_TASK TO COMPLETE_.
The reply to the records below should contain exactly the lines from the line with "let (keep, s1, cur1)" through the line with "else let (v, s1)", and nothing besides.

_SUPPLIED MATERIAL_.
============
-- ==== Sys2Proof/Machine/Tensors.lean ====
section
/-! DEFINITION. What a stream command names: tensor descriptors, extension blocks and index lists; how its engine reads and
writes elements, and how a command is refused, fails or completes (R140, R159, R289 to R291, R304 to R306, R338, R342). -/

namespace Sys2Proof.Machine

/-! ### Descriptors and extension blocks (R289 to R291) -/

/-- A tensor descriptor (R289). -/
structure Tensor where
  loc : Bool := false
  fmt : Nat := 0
  base : Nat := 0
  n0 : Nat := 0
  n1 : Nat := 0
  n2 : Nat := 0
  s1 : Int := 0
  s2 : Int := 0
  b0 : Nat := 0
  b1 : Nat := 0
  b2 : Nat := 0
  deriving DecidableEq, Repr

/-- A doubleword of a tile's scratchpad. -/
def Tile.localDw (t : Tile) (la : Nat) : Dw := BitVec.ofNat 64 (t.load la 8)

/-- The descriptor at a local address, and whether its reserved bits are clear and its format is one of R68. -/
def tensorAt (t : Tile) (la : Nat) : Tensor × Bool :=
  let d (i : Nat) : Dw := t.localDw (la + 8 * i)
  ({ loc := dwBit (d 1) 6, fmt := dwAt (d 1) 0 5, base := (d 0).toNat, n0 := dwAt (d 2) 0 32, n1 := dwAt (d 2) 32 32
     n2 := dwAt (d 3) 0 32, s1 := (d 4).toInt, s2 := (d 5).toInt, b0 := dwAt (d 6) 0 32, b1 := dwAt (d 6) 32 32
     b2 := dwAt (d 7) 0 32 },
   decide (dwAt (d 1) 7 57 = 0) && !dwBit (d 1) 5 && (Fmt.ofCode (dwAt (d 1) 0 5)).isSome &&
     decide (dwAt (d 3) 32 32 = 0) && decide (dwAt (d 7) 32 32 = 0))

def Tensor.f (d : Tensor) : Fmt := (Fmt.ofCode d.fmt).getD .fp32
def Tensor.width (d : Tensor) : Nat := d.f.width
def Tensor.count (d : Tensor) : Nat := d.n0 * d.n1 * d.n2
def Tensor.bytes (d : Tensor) : Nat := d.n0 * d.width / 8 * d.n1 * d.n2
def Tensor.unbounded (d : Tensor) : Bool := decide (d.b0 = 0) && decide (d.b1 = 0) && decide (d.b2 = 0)
def Tensor.wholeRows (d : Tensor) : Bool := decide (d.n0 * d.width % 8 = 0)

/-- The index triple of a linear index, dimension 0 fastest. -/
def Tensor.split (d : Tensor) (e : Nat) : Nat × Nat × Nat := (e % d.n0, e / d.n0 % d.n1, e / d.n0 / d.n1)

/-- An element excluded by the bounds (R289). -/
def Tensor.excludes (d : Tensor) (j : Nat × Nat × Nat) : Bool :=
  (decide (d.b0 ≠ 0) && decide (d.b0 ≤ j.1)) || (decide (d.b1 ≠ 0) && decide (d.b1 ≤ j.2.1)) ||
    (decide (d.b2 ≠ 0) && decide (d.b2 ≤ j.2.2))

/-- The byte at which an element begins, and its first bit within it (R338). -/
def Tensor.place (d : Tensor) (j : Nat × Nat × Nat) : Nat × Nat :=
  let bit := j.1 * d.width
  ((((d.base : Int) + (bit / 8 : Nat) + (j.2.1 : Int) * d.s1 + (j.2.2 : Int) * d.s2) % (2 ^ 64 : Nat)).toNat, bit % 8)

/-- A local descriptor's elements lie in a window, over its counts and strides (R291). -/
def Tensor.within (d : Tensor) (lo hi : Nat) : Bool :=
  if !d.loc || decide (d.count = 0) then true
  else
    let r1 : Int := (d.n1 - 1 : Nat) * d.s1
    let r2 : Int := (d.n2 - 1 : Nat) * d.s2
    let first : Int := d.base + min 0 r1 + min 0 r2
    let last : Int := d.base + ((d.n0 * d.width + 7) / 8 : Nat) + max 0 r1 + max 0 r2
    decide ((lo : Int) ≤ first) && decide (last ≤ (hi : Int))

/-- An extension block (R290). -/
structure Ext where
  cv : Bool := false
  rnd : Nat := 0
  pol : BitVec 4 := 0
  auto : Bool := false
  scale : Nat := 127
  /-- Doubleword 1 is not zero: an index list is given (notes/assumptions/31.md). -/
  lists : Bool := false
  ilist : Nat := 0
  icnt : Nat := 0
  cta : Nat := 0
  cth : Nat := 0
  ibound : Nat := 0
  fcmd : Nat := 0
  fact : Nat := 0
  deriving DecidableEq, Repr

/-- The extension block at a local address, and whether its reserved bits are clear. [DEDUCED: notes/assumptions/31.md] -/
def extAt (t : Tile) (la : Nat) : Ext × Bool :=
  let d (i : Nat) : Dw := t.localDw (la + 8 * i)
  ({ cv := dwBit (d 0) 15, rnd := dwAt (d 0) 13 2, pol := (d 0).extractLsb' 9 4, auto := dwBit (d 0) 8, scale := dwAt (d 0) 0 8
     lists := decide (d 1 ≠ 0), ilist := dwAt (d 1) 0 18, icnt := dwAt (d 1) 32 16, cta := dwAt (d 2) 0 20
     cth := dwAt (d 2) 20 4, ibound := dwAt (d 2) 32 32, fcmd := dwAt (d 3) 0 18, fact := dwAt (d 3) 32 20 },
   decide (dwAt (d 0) 16 48 = 0) && decide (dwAt (d 1) 18 14 = 0) && decide (dwAt (d 1) 48 16 = 0) &&
     decide (dwAt (d 2) 24 8 = 0) && decide (dwAt (d 3) 18 14 = 0) && decide (dwAt (d 3) 52 12 = 0))

/-- Entry `k` of an extension block's index list. -/
def Ext.index (x : Ext) (t : Tile) (k : Nat) : Nat := t.load (x.ilist + 4 * k) 4

/-- Index `j` is outside the bound or the rows of a table (R362). -/
def Ext.badIndex (x : Ext) (rows j : Nat) : Bool := (decide (x.ibound ≠ 0) && decide (x.ibound ≤ j)) || decide (rows ≤ j)

/-- A local operand lies aligned in the issuer's local window. -/
def Actor.owns (x : Actor) (la n al : Nat) : Bool := decide (la % al = 0) && within la n x.locB x.locL

/-- A descriptor that may be used (R291): its base lies in R289's range, canonical or a local address. -/
def Actor.tensorOk (x : Actor) (t : Tile) (la : Nat) : Bool :=
  let d := (tensorAt t la).1
  x.owns la 64 8 && (tensorAt t la).2 && d.within x.locB x.locL && (if d.loc then decide (d.base < 2 ^ 18) else canonical d.base)

/-- An extension block that may be used, with its index list where the command reads one. -/
def Actor.extOk (x : Actor) (t : Tile) (la : Nat) (list : Ext → Bool) : Bool :=
  let e := (extAt t la).1
  x.owns la 32 8 && (extAt t la).2 && (!list e || x.owns e.ilist (4 * (e.icnt + 1)) 4)

/-- The extension block of a command, or the defaults without one. -/
def extOf (t : Tile) : Option (BitVec 18) → Ext
  | some a => (extAt t a.toNat).1
  | none => {}

/-- A value converted as an extension block asks under a tile scale (R338); none for INVALID. -/
def Ext.conv (x : Ext) (sf df : Fmt) (scale v : Nat) : Option Nat :=
  if x.cv then toFormat ((sf.value v).shift (127 - (scale : Int))) df x.pol x.rnd else some v

/-- Formats for which the engine may choose the scale (R339). -/
def autoFmt (code : Nat) : Bool := decide (4 ≤ code) && decide (code ≤ 10)

/-! ### Reading and writing by an engine -/

/-- Where an engine's accesses go: its die, the issuer's tile, the ASID and the command's scope. -/
structure Via where
  die : Nat
  tile : Nat
  asid : Nat
  sc : Scope

/-- Scratchpad bytes stand beside physical addresses under keys from 2^60. -/
def localKey : Nat := 2 ^ 60

/-- Translation of an access of an engine: keys of its bytes. The issuer's tile's range entries and ASID apply. -/
def State.viaXl (s : State) (e : Via) (loc : Bool) (need : Need) (al va n : Nat) : Xl :=
  if loc then .ok ((List.range n).map (localKey + va + ·)) []
  else s.xlate e.die e.asid (s.tile e.tile).ranges need al va n

/-- The marks of the walks of an engine's access (R127). -/
def State.viaSeen (s : State) (e : Via) (loc : Bool) (need : Need) (al va n : Nat) : State :=
  if loc then s else s.mark need.writes (s.leaves e.die e.asid (s.tile e.tile).ranges need al va n)

/-- The byte an engine reads under a key. -/
def State.viaByte (s : State) (e : Via) (key : Nat) : Byte :=
  if localKey ≤ key then (s.tile e.tile).byte (key - localKey)
  else if 2 ≤ e.sc.toNat then s.rdByte key else s.dieByte e.die key

/-- A byte an engine writes under a key. -/
def State.viaPut (s : State) (e : Via) (key : Nat) (b : Byte) : State :=
  if localKey ≤ key then s.modTile e.tile fun t => t.setByte (key - localKey) b
  else
    s.hwWrite [key] [b]

/-- How a read of elements ends: their encodings, each with whether its bytes were poisoned; a failure; or a page fault. -/
inductive Reads where
  | ok (l : List (Nat × Bool))
  | fail (code : Nat) (detail : Dw)
  | page (va : Nat)
  deriving DecidableEq, Repr

/-- Elements of a tensor read. Bytes that the command has itself written over are read as they were or as they are (R342).
[DESIGN CHOICE: notes/assumptions/43.md] -/
def State.readElems (s : State) (e : Via) (before : Sparse (Option Byte)) (d : Tensor) :
    List (Nat × Nat × Nat) → State × Reads
  | [] => (s, .ok [])
  | j :: l =>
    if d.excludes j then
      match s.readElems e before d l with
      | (s1, .ok r) => (s1, .ok ((0, false) :: r))
      | q => q
    else
      let (va, b) := d.place j
      let s1 := s.viaSeen e d.loc { r := true } 1 va ((b + d.width + 7) / 8)
      match s.viaXl e d.loc { r := true } 1 va ((b + d.width + 7) / 8) with
      | .fail c x => (s1, .fail c x)
      | .page v => (s1, .page v)
      | .ok ks _ =>
        let now := leNat (ks.map (s1.viaByte e))
        let old := leNat (ks.map fun k => (sget none before k).getD (s1.viaByte e k))
        let (x, s2) := if ks.any fun k => (sget none before k).isSome then
            let (v, s2) := s1.free
            (if dwBit v 0 then old else now, s2)
          else (now, s1)
        let poison := s2.anyPoison ks
        match s2.readElems e before d l with
        | (s3, .ok r) => (s3, .ok ((bitsAt x b d.width, poison) :: r))
        | q => q

/-- Bytes put in order, each with its key and the row it belongs to. Where a byte was already written by the command, the
aligned 8 bytes of one row keep it or not as a free value says (R342, R404); the last choice made is answered, for the rest of its unit.
[DESIGN CHOICE: notes/assumptions/43.md] -/
def State.putAll (s : State) (e : Via) (before : Sparse (Option Byte)) :
    List (Nat × Nat × Byte) → Option (Nat × Nat × Bool) → State × Sparse (Option Byte) × Option (Nat × Nat × Bool)
  | [], cur => (s, before, cur)
  | (row, key, b) :: l, cur =>
    if (sget none before key).isNone then
      (s.viaPut e key b).putAll e (sset none before key (some (s.viaByte e key))) l cur
    else
      let (keep, s1, cur1) : Bool × State × Option (Nat × Nat × Bool) :=
        match cur with
        | some (r, u, k) => if r = row ∧ u = key / 8 then (k, s, cur)
            else let (v, s1) := s.free; (dwBit v 0, s1, some (row, key / 8, dwBit v 0))
        | none => let (v, s1) := s.free; (dwBit v 0, s1, some (row, key / 8, dwBit v 0))
      (if keep then s1 else s1.viaPut e key b).putAll e before l cur1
============
_ANSWER TO THE EXERCISE_.
      let (keep, s1, cur1) : Bool × State × Option (Nat × Nat × Bool) :=
        match cur with
        | some (r, u, k) => if r = row ∧ u = key / 8 then (k, s, cur)
            else let (v, s1) := s.free; (dwBit v 0, s1, some (row, key / 8, dwBit v 0))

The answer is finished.